Practically Speaking: Tensorflow 2 vs PyTorch

A quick primer for the key similarities and differences between Tensorflow 2 and PyTorch

Jacob Sieber

Febuary 1, 2019

If you are looking to build neural networks, Google’s Tensorflow 2 and Facebook’s PyTorch are the two most fleshed out tools to quickly go from zero to state of the art. Alongside the newest neural network papers, you will often find an implementation of the neural network written in one of these two frameworks. The main implementation of these deep learning frameworks are used via the Python language. Interesetingly, I haven’t been able to find a good comparison inbetween the most recent versions of these extremely popular Python packages online, so this primer will help you understand the key similarites and differences inbetween Tensorflow 2 and Pytorch.

import tensorflow as tf
import tensorflow.keras as keras
import tensorflow.keras.backend as K

import torch
import torch.nn as nn

print('Tensorflow version:', tf.__version__)
print('PyTorch version', torch.__version__)

Tensorflow version: 2.0.0
PyTorch version 1.4.0

Tensorflow 2.0 - The All Inclusive Deep Learning Framework

Tensorflow has been built completely from the ground up to provide industrial speed while still allowing for deep customizated deep learning models. Google has built every aspect from streaming preprocessing dataloaders to Tensorboard model visualization to work in perfect harmony. The key benefits of Tensorflow 2.0 compared to PyTorch are listed below.

Training Speed

Tensorflow speed, particularly when eagerly execution is turned off, is a what many drives many large scale problem solvers to Tensorflow. In some cases, Tensorflow can train up to 10% faster than PyTorch in very computational heavy environments. Training speed is often a make or break decision in environments with low computational power (i.e. mobile devices) and areas where the model is always being trained (such as recommender systems for large internet-based companies).

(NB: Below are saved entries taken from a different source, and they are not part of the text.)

/-- The configuration of the selected thread: VCFG as the word began (R9, R191). VL never exceeds VLMAX (R191, R200, R355). -/
def vcOf (s : State) : VC :=
  let t := { s.th with vcfg := s.th.begins.vcfg }
  let r := 16 * threadLanes s t
  { r := r
    g := if t.isL then 256 else 64
    sewc := t.sewCode
    grp := t.grp
    vl := min t.vl (r * 2 ^ t.grp / (t.sew / 8))
    isL := t.isL
    lg0 := if t.isL then 0 else 2 * t.lc.getD 0
    lgs := if t.isL then 8 else 2
    step := t.dbg.getLsbD 0 && !t.inh || s.chosen == .cut
    more := if s.chosen == .cut then Config.freeNat s.free else 0
    vcfg := t.vcfg }

def VC.sew (v : VC) : Nat := 8 * 2 ^ v.sewc
def VC.regs (v : VC) : Nat := 2 ^ v.grp
def VC.vlmax (v : VC) : Nat := v.r * v.regs / (v.sew / 8)

/-- VCFG of its fields (R190). -/
def vcfgWord (scope grp sewc vl : Nat) : Word :=
  BitVec.ofNat 64 (scope % 8 * 2 ^ 19 + grp % 4 * 2 ^ 17 + sewc % 8 * 2 ^ 14 + vl % 2 ^ 14)

/-! ### Elements (R194) -/

/-- Register of a group by number. -/
def Thread.vreg (t : Thread) (n : Nat) : BitVec 8192 := t.v.getD n 0

def Thread.setVreg (t : Thread) (n : Nat) (x : BitVec 8192) : Thread :=
  if h : n < 32 then { t with v := t.v.set n x h } else t

/-- Element `i`, of `w` bits, of the group at `reg`, with registers of `r` bytes. -/
def Thread.vget (t : Thread) (r reg w i : Nat) : Nat :=
  let o := i * (w / 8)
  ((t.vreg (reg + o / r)).toNat >>> (8 * (o % r))) % 2 ^ w

/-- Write element `i`. -/
def Thread.vput (t : Thread) (r reg w i x : Nat) : Thread :=
  let o := i * (w / 8)
  let n := reg + o / r
  let sh := 8 * (o % r)
  let mask : BitVec 8192 := BitVec.ofNat 8192 (2 ^ w - 1) <<< sh
  t.setVreg n ((t.vreg n &&& ~~~mask) ||| ((BitVec.ofNat 8192 x <<< sh) &&& mask))

/-- The mark a read of element `i` meets (R377: the lowest). -/
def Thread.markAt (t : Thread) (r reg w i : Nat) : Option VMark :=
  let o := i * (w / 8)
  t.vpoison.find? fun m => m.reg == reg + o / r && decide (m.off < o % r + w / 8) && decide (o % r < m.off + m.len)

/-- A running VLDA has yet to fill a byte of element `i` of `w` bits at `reg` (R248). -/
def Thread.unfilled (t : Thread) (r reg w i : Nat) : Bool :=
  t.vldas.any fun l =>
    let a := reg * r + i * (w / 8)
    let hit (o n : Nat) : Bool := decide (l.reg * r + o < a + w / 8) && decide (a < l.reg * r + o + n)
    l.todo.any fun e => hit (e.elem * (l.sew / 8)) (if l.bytes = 0 then l.sew / 8 else l.bytes)

/-- A load that waits at a FIFO port has yet to bring a byte of that element (R36, R61). -/
def Thread.unloaded (t : Thread) (r reg w i : Nat) : Bool :=
  t.loads.any fun l =>
    match l.vec with
    | some d =>
      let a := reg * r + i * (w / 8)
      let b := d.reg * r + d.first * (d.sew / 8)
      decide (b < a + w / 8) && decide (a < b + d.count * (d.sew / 8))
    | none => false

/-- The value of element `i`, once every running VLDA and every waiting load has brought it (R61, R248): a reader starts on what is
filled. -/
def peekV (v : VC) (reg w i : Nat) : M Nat := do
  let t ← getTh
  match t.vldas, t.loads with
  | [], [] => return t.vget v.r reg w i
  | _, _ =>
    if t.unfilled v.r reg w i then throw (.wait .vlda)
    if t.unloaded v.r reg w i then throw (.wait .load)
    return t.vget v.r reg w i

/-- Damage of element `i` raises its class-0x5 cause. -/
def cleanV (v : VC) (reg w i : Nat) : M Unit := do
  let t ← getTh
  match t.vpoison with
  | [] => pure ()
  | _ =>
    match t.markAt v.r reg w i with
    | some m => throw (.cause { code := m.code, xval := m.ea, pa := m.pa })
    | none => pure ()

/-- Read element `i` as an operand. -/
def rdV (v : VC) (reg w i : Nat) : M Nat := do
  let x ← peekV v reg w i
  cleanV v reg w i
  return x

def wrV (v : VC) (reg w i x : Nat) : M Unit := modTh fun t => t.vput v.r reg w i x

/-- Marks whose bytes the elements `done` of `w` bits at `reg` cover whole are cleared (R377). -/
def Thread.clearMarks (t : Thread) (r reg w : Nat) (done : List Nat) : Thread :=
  match t.vpoison with
  | [] => t
  | ms =>
    let hits (m : VMark) : Bool := (List.range m.len).all fun k =>
      done.any fun i => reg + i * (w / 8) / r == m.reg && decide (i * (w / 8) % r ≤ m.off + k) &&
        decide (m.off + k < i * (w / 8) % r + w / 8)
    { t with vpoison := ms.filter fun m => !hits m }

/-! ### Sort states (R225, R227) -/

/-- SortState of its fields. -/
def sortWord (s d u p : Bool) (key len : Nat) : BitVec 21 :=
  BitVec.ofNat 21 (b2n s + 2 * b2n d + 4 * b2n u + 8 * (key % 8) + 64 * b2n p + 128 * (len % 2 ^ 14))

def Thread.sortOf (t : Thread) (n : Nat) : BitVec 21 := t.sort.getD n 0

def Thread.setSortRaw (t : Thread) (n : Nat) (x : BitVec 21) : Thread :=
  if h : n < 32 then { t with sort := t.sort.set n x h } else t

/-- Clear the P bit of a register's state. -/
def Thread.clearP (t : Thread) (n : Nat) : Thread := t.setSortRaw n (t.sortOf n &&& ~~~64)

/-- A write to registers `reg` … `reg + n − 1` clears their states, and the P bit of the register before them (R227). -/
def Thread.clearSort (t : Thread) (reg n : Nat) : Thread :=
  let t := (List.range n).foldl (fun t k => t.setSortRaw (reg + k) 0) t
  if reg = 0 then t else t.clearP (reg - 1)

/-- Set the state of a register an instruction writes; the register before it loses its P bit unless the instruction sets that
state too, which it does afterwards (R227). -/
def Thread.setSort (t : Thread) (n : Nat) (x : BitVec 21) : Thread :=
  let t := t.setSortRaw n x
  if n = 0 then t else t.clearP (n - 1)

def sortS (x : BitVec 21) : Bool := x.getLsbD 0
def sortD (x : BitVec 21) : Bool := x.getLsbD 1
def sortU (x : BitVec 21) : Bool := x.getLsbD 2
def sortKey (x : BitVec 21) : Nat := bits x.toNat 5 3
def sortP (x : BitVec 21) : Bool := x.getLsbD 6
def sortLen (x : BitVec 21) : Nat := bits x.toNat 20 7

/-! ### Masks and lists (R123, R124, R126) -/

/-- A mask register; m0 reads as all ones. -/
def Thread.mreg (t : Thread) (k : Nat) : BitVec 8192 := if k = 0 then BitVec.allOnes 8192 else t.m.getD k 0

def Thread.setMreg (t : Thread) (k : Nat) (x : BitVec 8192) : Thread :=
  if h : k < 8 then (if k = 0 then t else { t with m := t.m.set k x h }) else t

/-- Element `i` is enabled under M and MN (R124). -/
def Thread.enabled (t : Thread) (m : BitVec 3) (mn : Bool) (i : Nat) : Bool :=
  if m = 0 then true else (t.mreg m.toNat).getLsbD i != mn

/-- The indices below VL that M and MN enable, rising. -/
def Thread.enabledList (t : Thread) (vl : Nat) (m : BitVec 3) (mn : Bool) : List Nat :=
  (List.range vl).filter (t.enabled m mn)

/-- The list register passes R126; else 0x0CA with its sort-state word. -/
def checkList (f : Fields) : M Unit := do
  let t ← getTh
  if f.lm then
    let x := t.sortOf f.c.toNat
    let lim := if t.isL then 256 else 64
    raiseIf (!(sortS x && sortU x && sortKey x == 1 && decide (sortLen x ≤ lim))) 0x0CA (x.setWidth 64)

/-- The active elements (R9, R126), rising. -/
def activeList (v : VC) (f : Fields) : M (List Nat) := do
  let t ← getTh
  let en := t.enabledList v.vl f.m f.mn
  if f.lm then
    let n := sortLen (t.sortOf f.c.toNat)
    let l ← (List.range n).mapM fun i => rdV v f.c.toNat 32 i
    return en.filter l.contains
  else return en

/-- Bit i of a mask is f i for i below VL; bits at or above VL are 0. -/
def maskOf (vl : Nat) (f : Nat → Bool) : BitVec 8192 :=
  BitVec.ofNat 8192 ((List.range vl).foldl (fun x i => x + b2n (f i) * 2 ^ i) 0)

/-! ### Class 0x7 at issue (R364) -/

/-- A register group of `n` registers: a multiple of its size, and within v31. -/
def grpBad (reg : BitVec 6) (n : Nat) : List (Bool × Nat) :=
  [(reg.toNat % n != 0, 0x0E2), (decide (32 < reg.toNat + n), 0x0E3)]

/-- Two groups share a register (R198). -/
def grpHit (a na b nb : Nat) : Bool := decide (a < b + nb) && decide (b < a + na)

/-- A word that writes a group waits until a running VLDA, or a load waiting at a FIFO port, has finished with it (R61, R248); one that
reads a group waits element by element (peekV). -/
def needGroups (l : List (Nat × Nat)) : M Unit := do
  let t ← getTh
  match t.vldas, t.loads with
  | [], [] => pure ()
  | vs, ls =>
    if vs.any fun v => l.any fun g => grpHit v.reg v.size g.1 g.2 then throw (.wait .vlda)
    if ls.any fun x => match x.vec with
      | some d => l.any fun g => grpHit d.reg d.size g.1 g.2
      | none => false
    then throw (.wait .load)

/-- The checks every vector word makes at issue, in the order of R345: features, refused fabric addresses among those it forms (`eas`),
the vector context, class 0x7, the list register; then it waits for VLDAs of the groups it writes. -/
def vIssue (v : VC) (f : Fields) (feats : List (Bool × Nat)) (bad : List (Bool × Nat)) (groups : List (Nat × Nat))
    (eas : List Word := []) : M Unit := do
  let s ← get
  raiseFirst (feats.map fun x => (x.1 && !featHas s x.2, 0x020 + x.2))
  fabFirst eas
  needVector
  raiseFirst bad v.vcfg
  checkList f
  needGroups groups

/-! ### Element loops, their stops and their progress (R348, R349, R359) -/

/-- Lane group of element `i` of `w` bits (R14, R347). -/
def VC.laneGroup (v : VC) (w i : Nat) : Nat := v.lg0 + i * (w / 8) % v.g / 32

/-- Where lane group `j` starts: XPROGj when the word resumes with VPART, else VSTART. -/
def Thread.startOf (t : Thread) (j : Nat) : Nat :=
  match t.resume with
  | some r => if r.vpart then (t.xprog.getD j 0).toNat % 65536 else t.vstart.toNat
  | none => t.vstart.toNat

/-- The word resumes with VPART, or with TPART. -/
def Thread.resumesV (t : Thread) : Bool := (t.resume.map Resume.vpart).getD false
def Thread.resumesT (t : Thread) : Bool := (t.resume.map Resume.tpart).getD false

/-- Record a stop at element `e`: every lane group in use has completed what lies below it, and keeps what it had beyond. How far
each has come when a cause other than a memory cause stops the word, R348 leaves to the lane groups: here all stand at the same
element (DESIGN CHOICE, log 23). -/
def Thread.progress (t : Thread) (v : VC) (e : Nat) : Thread :=
  let at_ (j : Nat) : Nat := max e (t.startOf j)
  let used (j : Nat) : Bool := decide (v.lg0 ≤ j) && decide (j < v.lg0 + v.lgs)
  let low := (List.range v.lgs).foldl (fun m k => min m (at_ (v.lg0 + k))) (at_ v.lg0)
  { t with
    xprog := t.xprog.mapIdx fun j x => if used j then BitVec.ofNat 64 (at_ j % 65536) else x
    vstart := BitVec.ofNat 64 (low % 16384) }

/-- Finishing sets VSTART, EPROG and every XPROGj to 0 (R349). -/
def Thread.finishV (t : Thread) : Thread :=
  { t with vstart := 0, eprog := 0, xprog := Vector.replicate 8 0, resume := none }

/-- A word that waits part way, for what fills a group it reads (R248): its progress stands, and it goes on from there. -/
def Thread.holdPart (t : Thread) (vpart tpart : Bool) : Thread :=
  { t with resume := some ⟨t.resumeSlot1, vpart, tpart⟩, begun := t.begun.set t.pc.toNat t.begins }

/-- Run `body` for each element of `l`; a cause drops what the failing element did, but for the flags it added, and records
where it stopped. `mark` says how. An element that must wait for a VLDA or a waiting load leaves those before it done (R248): `first`
says that there are none. -/
def runElems (mark : Nat → Thread → Thread) (vp tp : Bool) (body : Nat → M Unit) (first : Bool := true) : List Nat → M Unit
  | [] => pure ()
  | i :: l => do
    let s0 ← get
    match (body i).run s0 with
    | .ok _ s => set s
    | .error (.cause c) s =>
      set (if c.keep then s else keepTlb s0 s)
      modTh (mark i)
      throw (.cause { c with keep := true, vpart := vp, tpart := tp })
    | .error (.wait r) s =>
      if !first && (r == .vlda || r == .load) then
        set s0
        modTh fun t => (mark i t).holdPart vp tp
        throw (.hold r)
      else
        set s
        throw (.wait r)
    | .error e s =>
      set s
      throw e
    runElems mark vp tp body false l

/-- Of elements of `w` bits, those still to be done: none below where its lane group starts. -/
def VC.todo (v : VC) (t : Thread) (w : Nat) (l : List Nat) : List Nat := l.filter fun i => decide (t.startOf (v.laneGroup w i) ≤ i)

/-- The elements of `w` bits still to be done, and the bound an element step sets. -/
def VC.plan (v : VC) (t : Thread) (w vl : Nat) (act : List Nat) : List Nat × Option Nat :=
  let todo := v.todo t w act
  if v.step then
    let p := (List.range v.lgs).foldl (fun m k => min m (t.startOf (v.lg0 + k))) (t.startOf v.lg0)
    let epg := max 1 (v.g / (w / 8))
    if p < vl then
      let b := min vl ((p / epg + 1 + v.more) * epg)
      (todo.filter (decide <| · < b), some b)
    else (todo, none)
  else (todo, none)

Tensorflow can also take advantage of Tensor Processing Units (TPUs) to a much greater extent. However, as we look into some of PyTorch’s strengths, we will find a trade off inbetween speed and flexibility.

print('Executing Eagerly?', tf.executing_eagerly())
tf.compat.v1.disable_eager_execution()
print('Executing Eagerly?', tf.executing_eagerly())
tf.compat.v1.enable_eager_execution()

Executing Eagerly? True
Executing Eagerly? False

Integrated Tools, Levels of Abstraction, and Ease of Use

Many of Tensorflow’s 2.0 Python upgrades incorporated vast amounts of feedback from users about the importance of tools that make experimentation simpler and more maintainable. Perhaps the biggest upgrade for Tensorflow 2.0 was eager execution - allowing for a dymanic graph. Tensorflow developers did not stop there, and added a bunch of features that made it much easier to quickly build state of the art neural networks no matter what level of abstraction you wanted to go in. Below are some of the awesome tools built in.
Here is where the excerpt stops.